— Нет, крепким он кажется потому, что горчит. Полынь, всё-таки.
— А мне кажется, что я сильно вчера от него захмелела.
— Для того и пьём, дорогая Татьяна Фёдоровна. Обостряется восприятие, улучшается самочувствие. Так что, если не возражаете, продолжим…
— Продолжим… Но только, прошу вас, без всяких там последующих смелых шагов… Ладно?
— Ну вот, только я подумал о том, как бы возобновить те приятности, что вчера, да и сегодня час назад были, едва начавшись, прерваны, как мне говорят: не сметь!
— Давайте поговорим о чём-нибудь другом…
— О чём другом за таким прекрасным столом и с такой прелестной дамой можно говорить?
— Ну вот, началось… Мне до сих пор казалось, что вы прекрасный инженер и добрый, отзывчивый человек. Но вы, оказывается, ещё и опасный соблазнитель…
— Соблазнитель? Да ещё опасный? В чём же видите для себя опасность?
— Пока, слава богу, нет. Но вы-то находитесь действительно в опасном положении, а ведёте себя легкомысленно…
— Ах да… Я, наверно, сродни тому русскому мужику, про которого говорят: пока гром не грянет, он не перекрестится. Или уже гром грянул, а я настолько оглох, что ничего не слышу?
— Вы напрасно иронизируете. Дело, насколько мне представляется, действительно серьёзное…
— Что ж, поговорим об этом самом серьёзном деле… Хотел бы задать вам один нескромный вопрос..
— О деле?
— Да.
— Задавайте.
— Видите ли… Смелости не хватает… Можно ещё налить и отпить для смелости…
— Бога ради, не ограничивайте себя…
— И вы тоже… Ибо думаю, и вам не помешает — для того, чтобы посметь сказать мне правду, о которой я буду спрашивать…

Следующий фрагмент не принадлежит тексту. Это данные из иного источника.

-- ==== Sys2Proof/Proofs/Display.lean ====
section
/-! The display (spec/44_display.md R140, R141): the cells and the collision of a drawn sprite by its closed form, and the
same draw repeated. -/

namespace Sys2Proof.Machine

/-! ### The sprite by its closed form -/

/-- A sprite of at most 32 rows toggles exactly the cells of its closed form, since no two of its pixels share a cell (R141 (e)). -/
theorem State.cellAt_drawSprite (s : State) (x0 y0 : Byte) {n : Nat} (hn : n ≤ 32) (p : Display × Bool) (r : Fin 32)
    (c : Fin 64) : cellAt (s.drawSprite x0 y0 n p).1 r c = (cellAt p.1 r c ^^ s.spriteLit x0 y0 n r c) := by
  rw [State.drawSprite_eq_plotAll, cellAt_plotAll _ (s.nodup_spritePoints x0 y0 hn)]
  simp only [← s.spriteLit_iff x0 y0 hn]
  cases s.spriteLit x0 y0 n r c <;> simp

/-- A sprite of at most 32 rows collides exactly if a cell of its closed form was 1 before it (R141). -/
theorem State.drawSprite_collision_iff (s : State) (x0 y0 : Byte) {n : Nat} (hn : n ≤ 32) (d : Display) :
    (s.drawSprite x0 y0 n (d, false)).2 = true ↔
      ∃ (r : Fin 32) (c : Fin 64), cellAt d r c = true ∧ s.spriteLit x0 y0 n r c = true := by
  rw [State.drawSprite_eq_plotAll, collision_plotAll _ (s.nodup_spritePoints x0 y0 hn), Bool.false_or, List.any_eq_true,
    Prod.exists]
  simp only [s.spriteLit_iff x0 y0 hn, and_comm]

/-- `VF` is delivered as 0 or 1 (R21). -/
theorem State.reg_setFlag_eq_zero_or_one (s : State) (f : Bool) : (s.setFlag f).reg 15 = 0 ∨ (s.setFlag f).reg 15 = 1 := by
  rw [State.setFlag, State.reg_setReg_self]
  cases f <;> decide

theorem State.reg_setFlag_eq_one_iff (s : State) {f : Bool} : (s.setFlag f).reg 15 = 1 ↔ f = true := by
  rw [State.setFlag, State.reg_setReg_self]
  cases f <;> decide

/-! ### The obligations -/

/-- Settles O38, by the cells of the cleared display. -/
theorem clearDisplayClearsEveryCell : Obligations.ClearDisplayClearsEveryCell :=
  fun _ => ⟨_, rfl, cellAt_clearDisplay, rfl⟩

/-- Settles O39: the sprite's cells and collision by its closed form, and the write of `VF` after it (decision D14). -/
theorem drawTogglesLitCells : Obligations.DrawTogglesLitCells := by
  intro s x y n
  have hn : n.toNat ≤ 32 := by omega
  exact ⟨_, rfl, s.cellAt_drawSprite s.v[x] s.v[y] hn (s.fb, false), State.reg_setFlag_eq_zero_or_one _ _,
    (State.reg_setFlag_eq_one_iff _).trans (s.drawSprite_collision_iff s.v[x] s.v[y] hn s.fb),
    fun _ hr => State.reg_setReg_of_ne _ hr _, rfl⟩

/-- Settles O40: the first draw keeps `I` and memory, so both draws toggle the same cells, and a lit cell is 1 before the
second exactly if it was 0 before the first. -/
theorem drawTwiceRestoresTheDisplay : Obligations.DrawTwiceRestoresTheDisplay := by
  intro s t x y n w hdraw hx hy
  obtain ⟨t', hexec, hcell, -, -, -, hframe⟩ := drawTogglesLitCells s x y n
  obtain rfl := Host.Outcome.next.inj (hexec.symm.trans hdraw)
  obtain ⟨u, hsecond, hcell', -, hvf', -, -⟩ := drawTogglesLitCells { t' with v := w } x y n
  have hlit : State.spriteLit { t' with v := w } w[x] w[y] n.toNat = s.spriteLit s.v[x] s.v[y] n.toNat := by
    rw [hx, hy, hframe]
    rfl
  simp only [hlit, hcell] at hcell' hvf'
  have hrestored (r : Fin 32) (c : Fin 64) : u.fb[r][c] = s.fb[r][c] := by
    rw [hcell', Bool.xor_assoc, Bool.xor_self, Bool.xor_false]
  refine ⟨u, hsecond, display_ext hrestored, hvf'.trans ?_⟩
  refine exists_congr fun r => exists_congr fun c => and_congr_left fun hrc => ?_
  rw [hrc, Bool.xor_true, Bool.not_eq_true']

/-- A display with every cell 1. -/
def litDisplay : Display := Vector.replicate 32 (Vector.replicate 64 true)

@[simp] theorem cellAt_litDisplay (r : Fin 32) (c : Fin 64) : cellAt litDisplay r c = true := by
  simp [cellAt, litDisplay]

/-- Refutes O41: on a display with every cell 1, the first row of glyph 0 clears its cells and then sets them again, and
the second draw meets no cell that is 1. -/
theorem not_secondDrawAlwaysCollides : ¬ Obligations.SecondDrawAlwaysCollides := by
  intro h
  let s : State := { State.reset with i := 0x0050, fb := litDisplay }
  obtain ⟨t, hfirst, -, -, -, hkept, -⟩ := drawTogglesLitCells s 0 1 1
  have h0 : t.v[(0 : RegIx)] = s.v[(0 : RegIx)] := hkept 0 (by decide)
  have h1 : t.v[(1 : RegIx)] = s.v[(1 : RegIx)] := hkept 1 (by decide)
  obtain ⟨u, hsecond, -, hvf⟩ := drawTwiceRestoresTheDisplay s t 0 1 1 t.v hfirst h0 h1
  have hone : u.v[(15 : RegIx)] = 1 := h s t u 0 1 1 hfirst h0 h1 hsecond ⟨0, by decide, by decide⟩
  obtain ⟨r, c, hcell, -⟩ := hvf.mp hone
  exact Bool.noConfusion ((cellAt_litDisplay r c).symm.trans hcell)

end Sys2Proof.Machine
end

— Вот как? Ну что ж, посмотрим, о какой такой правде речь идёт. Если знаю, скрывать от вас не стану.
— Дневники мои ваш муж читал? – спрашивает Женя.
— Читал, но не нашёл в них ничего интересного для себя.
— Ещё бы, я делал в нём записи только событий, не давая им никакой оценки. Хотя иной раз так и подмывало поделиться с бумагой своими сокровенными мыслями.
— Да вы, я смотрю и не такой уж безоглядно безрассудный. И правильно: делиться сокровенным ни с бумагой, ни с друзьями не следует. Не раз приходилось видеть, как Толя возмущается после чтения доносов, написанных самыми близкими. Не свидетельских показаний на допросе, а именно добровольных доносов от людей, которых никто за язык не тянул…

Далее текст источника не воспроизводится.